Tem que ser possível. O Marco Civil foi criado através de uma grande participação de entidades da sociedade civil. Eu acho que a gente precisa ter, sim, uma atualização de regulamentação, uma atualização de responsabilidade das plataformas.

A gente já tem, agora, o ECA digital, para ter uma proteção maior com relação a pessoas que são vulneráveis, os menores de idade. É uma lei que, obviamente, não é perfeita, mas era uma lei necessária, no meu entendimento.

A gente precisa, como sociedade, sentar e conversar e chegar a um consenso. Existe um lobby, todo mundo sabe, enorme das plataformas dentro do parlamento. E isso faz parte do jogo democrático. É legítimo que elas ponderem essas questões enquanto empresas. Mas as plataformas, hoje em dia, têm uma responsabilidade pública. Elas não são só um ente privado que deve ter as suas regras. A sociedade como um todo hoje utiliza plataformas, desde pequenos empreendedores até redes de educação. Durante a pandemia, as escolas colocaram muita coisa online, em diversos tipos de plataformas. Muita coisa na sociedade mudou depois da pandemia, com relação ao uso de internet.

É necessária, sim, uma atualização, mas é necessário o diálogo. De todo mundo. Não pode ser uma coisa açodada, não pode vir de cima para baixo, a partir do STF. Entendo que o STF não tem que ter protagonismo nessa questão. Ele não tem que ser o protagonista. O protagonista é a sociedade e o Poder Legislativo, porque essa é uma função do Poder Legislativo.

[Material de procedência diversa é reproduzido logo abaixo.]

-- ==== Sys2Proof/Machine/Lanes.lean ====
section
/-! DEFINITION. Arithmetic of the vector engine on single elements: the operations of R144 with the bounds of R147 and the
special operands of R148, and the reductions of R153 and R154. -/
namespace Sys2Proof.Machine

/-- An exact result, rounded once into the lane's format. -/
def laneRound (f : FloatFmt) (x : Val × Bool) : Val × Flags :=
  let o := roundFloat f .given 0 0 x.1
  (decodeFloat f o.1, orFlags o.2 (invalidIf x.2))

/-- A result that R147 bounds; `open_` where no code can hold the exact result. -/
def laneBounded (f : FloatFmt) (choice ulps : Nat) (absExp : Option Int) (open_ : Bool) (exact : Val) : Val × Flags :=
  let o := bounded f choice ulps absExp open_ exact
  (decodeFloat f o.1, o.2)

/-- A special result of R148. -/
def special (v : Val) : Val × Flags := (v, noFlags)
/-- An invalid operation (R54). -/
def invalidOp : Val × Flags := (.nan, invalidFlag)
/-- An infinity or a zero with the sign of `a`. -/
def infLike (a : Val) : Val := .inf (vneg a)
/-- A zero with the sign of `a`. -/
def zeroLike (a : Val) : Val := .fin (vneg a) 0 0 1

/-- BF16 lanes. -/
def isBf (f : FloatFmt) : Bool := f.mbits == 7

/-- R147: e^x within 2 ulp (1 in BF16 lanes). -/
def laneExp (f : FloatFmt) (ch : Nat) (a : Val) : Val × Flags :=
  match a with
  | .nan => special .nan
  | .inf true => special vzero
  | .inf false => special a
  | _ => laneBounded f ch (if isBf f then 1 else 2) none (!vIsZero a) (expVal a)

/-- EXPSUB: the difference is exact. Equal finite operands give exactly 1, as R298 (merging with an empty partial), R300
(l is at least 1) and R301 (the output is c_0 exactly) have it (DEDUCED, assumption 18). -/
def laneExpSub (f : FloatFmt) (ch : Nat) (a b : Val) : Val × Flags :=
  match a, b with
  | .inf true, .inf true => special vzero
  | .inf false, .inf false => invalidOp
  | _, _ =>
    let x := (vadd a (vminus b)).1
    if vIsZero x then special (vint 1) else laneExp f ch x

/-- ln x; of 1 exactly 0 (DEDUCED from R301, whose LSE holds only then; assumption 18). -/
def laneLog (f : FloatFmt) (ch : Nat) (a : Val) : Val × Flags :=
  if vIsNan a then special .nan
  else if vIsZero a then special (.inf true)
  else if vneg a then invalidOp
  else if vIsInf a then special a
  else if veq a (vint 1) then special vzero
  else laneBounded f ch (if isBf f then 1 else 2) none true (lnVal a)

/-- 1 / x. -/
def laneRecip (f : FloatFmt) (ch : Nat) (a : Val) : Val × Flags :=
  if vIsNan a then special .nan
  else if vIsZero a then special (infLike a)
  else if vIsInf a then special (zeroLike a)
  else laneBounded f ch 1 none false (vdiv (vint 1) a).1

/-- √x, correctly rounded. -/
def laneSqrt (f : FloatFmt) (a : Val) : Val × Flags :=
  if vIsNan a then special .nan
  else if vIsZero a then special a
  else if vneg a then invalidOp
  else if vIsInf a then special a
  else laneRound f (sqrtVal a, false)

/-- 1 / √x. -/
def laneRsqrt (f : FloatFmt) (ch : Nat) (a : Val) : Val × Flags :=
  if vIsNan a then special .nan
  else if vIsZero a then special (infLike a)
  else if vneg a then invalidOp
  else if vIsInf a then special vzero
  else laneBounded f ch 1 none false (vdiv (vint 1) (sqrtVal a)).1

/-- TANH, SIGMOID, SILU, GELU: the exact result, or what an infinity gives. -/
def laneSmooth (f : FloatFmt) (ch : Nat) (atNeg atPos : Val) (g : Val → Val) (a : Val) : Val × Flags :=
  match a with
  | .nan => special .nan
  | .inf true => special atNeg
  | .inf false => special atPos
  | _ => laneBounded f ch (if isBf f then 1 else 4) (some (if isBf f then -9 else -24)) (!vIsZero a) (g a)

/-- SIN and COS: an absolute bound up to 2^24, any value of [−1, 1] beyond. -/
def laneTrig (f : FloatFmt) (ch : Nat) (g : Val → Val) (a : Val) : Val × Flags :=
  if vIsNan a then special .nan
  else if vIsInf a then invalidOp
  else if vlt (vpow2 24) (vabs a) then
    let o := anyUnit f ch
    (decodeFloat f o.1, o.2)
  else laneBounded f ch 0 (some (if isBf f then -8 else -22)) (!vIsZero a) (g a)

/-- A comparison's result (R146). -/
def truth (b : Bool) : Val × Flags := special (vint (if b then 1 else 0))

/-- R144: one operation in lanes of format `f`. `ch` chooses among the results that R147 allows. -/
def laneOp (v : Nat) (f : FloatFmt) (ch : Nat) (a b s : Val) : Val × Flags :=
  match v with
  | 0x00 => laneRound f (a, false)
  | 0x01 => laneRound f (vadd a b)
  | 0x02 => laneRound f (vadd a (vminus b))
  | 0x03 => laneRound f (vmul a b)
  | 0x04 =>
    let p := vmul a s
    let q := vadd p.1 b
    laneRound f (q.1, p.2 || q.2)
  | 0x05 => laneRound f (vdiv a b)
  | 0x06 => laneRound f (vmax a b, false)
  | 0x07 => laneRound f (vmin a b, false)
  | 0x08 => laneRound f (vabs a, false)
  | 0x09 => laneRound f (vminus a, false)
  | 0x10 => laneExp f ch a
  | 0x11 => laneExpSub f ch a b
  | 0x12 => laneLog f ch a
  | 0x13 => laneRecip f ch a
  | 0x14 => laneSqrt f a
  | 0x15 => laneRsqrt f ch a
  | 0x16 => laneSmooth f ch (vint (-1)) (vint 1) tanhVal a
  | 0x17 => laneSmooth f ch vzero (vint 1) sigmoidVal a
  | 0x18 => laneSmooth f ch (.fin true 0 0 1) (.inf false) (fun x => (vmul x (sigmoidVal x)).1) a
  | 0x19 => laneSmooth f ch (.fin true 0 0 1) (.inf false) geluVal a
  | 0x1A => laneTrig f ch sinVal a
  | 0x1B => laneTrig f ch cosVal a
  | 0x20 => truth (vlt a b)
  | 0x21 => truth (!vIsNan a && !vIsNan b && !vlt b a)
  | 0x22 => truth (veq a b)
  | 0x23 => truth (!veq a b)
  | _ => special vzero

/-! ## Reductions -/

/-- Take element `i` (modulo the length) out of a list. -/
def takeAt {α : Type} (l : List α) (i : Nat) : Option α × List α :=
  match l[i % l.length]? with
  | some a => (some a, l.eraseIdx (i % l.length))
  | none => (none, l)

/-- Rounded additions in a free order: two terms, freely chosen, are replaced by their rounded sum until one is left. -/
def sumTerms : Nat → Nat → List Val → Flags → Val × Flags
  | 0, _, l, f => (l.headD vzero, f)
  | fuel + 1, seed, l, f =>
    match takeAt l (Config.freeNat seed) with
    | (some a, l') =>
      match takeAt l' (Config.freeNat (seed + 1)) with
      | (some b, l'') =>
        let s := laneRound fp32 (vadd a b)
        sumTerms fuel (seed + 2) (l'' ++ [s.1]) (orFlags f s.2)
      | (none, _) =>
        let s := laneRound fp32 (a, false)
        (s.1, orFlags f s.2)
    | (none, _) => (vzero, f)

/-- R153: the FP32 value of some order of rounded additions; with no term `+0`. Whether an accumulator's `+0` takes part
is free. -/
def anySum (seed : Nat) (l : List Val) : Val × Flags :=
  let l := if Config.freeNat seed % 2 = 1 then l ++ [vzero] else l
  sumTerms (l.length + 1) (seed + 1) l noFlags

/-- Free values that a sum of `n` terms may use. -/
def sumDraws (n : Nat) : Nat := 2 * n + 4

/-- ARGMAX and ARGMIN over the active elements with their indices: the first NaN, else the lowest index of the best
value; −1 with no element. -/
def argBest (better : Val → Val → Bool) (l : List (Nat × Val)) : Int :=
  match l.find? fun e => vIsNan e.2 with
  | some e => e.1
  | none =>
    match l with
    | [] => -1
    | h :: t => ((t.foldl (fun best e => if better e.2 best.2 then e else best) h).1 : Int)

/-- LSE (R153, R154): max + ln Σ e^(x − max), its parts within the bounds of R147. -/
def lse (seed : Nat) (l : List Val) : Val × Flags :=
  let top := l.foldl vmax (.inf true)
  match top with
  | .nan => special .nan
  | .inf n => special (.inf n)
  | _ =>
    let es := (List.range l.length).map fun i =>
      laneExpSub fp32 (Config.freeNat (seed + i)) (l.getD i vzero) top
    let s := anySum (seed + l.length) (es.map (·.1))
    let g := laneLog fp32 (Config.freeNat (seed + l.length + sumDraws l.length)) s.1
    let r := laneRound fp32 (vadd top g.1)
    (r.1, orFlags (es.foldl (fun f e => orFlags f e.2) noFlags) (orFlags s.2 (orFlags g.2 r.2)))

/-- Free values that one reduction of `n` elements may use. -/
def reduceDraws (n : Nat) : Nat := n + sumDraws n + 1

/-- R153: one reduction over the active elements of a line, with their indices: a value, or an index for ARGMAX and
ARGMIN. -/
def reduceLine (rop seed : Nat) (l : List (Nat × Val)) : (Val × Flags) ⊕ Int :=
  let vs := l.map (·.2)
  match rop with
  | 0 => .inl (anySum seed vs)
  | 1 => .inl (special (vs.foldl vmax (.inf true)))
  | 2 => .inl (special (vs.foldl vmin (.inf false)))
  | 3 => .inl (anySum seed (vs.map fun v => (vmul v v).1))
  | 4 => .inr (argBest (fun a b => vlt b a) l)
  | 5 => .inr (argBest vlt l)
  | _ => .inl (lse seed vs)

end Sys2Proof.Machine
end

A gente precisa debater esse assunto, reorganizar a responsabilidade das plataformas. Tem também o projeto do Marco Civil da Inteligência Artificial, que é um tema que está sendo debatido no Congresso. A gente precisa de uma lei que regulamente isso. Todas as questões de risco que envolvem inteligência artificial, o uso de inteligência artificial com dados sensíveis de pessoas, de governos, enfim… A gente tem que ter regulamentação dessas coisas, mas precisa haver um debate plural, com tempo para chegar a um consenso. Não pode vir de cima para baixo.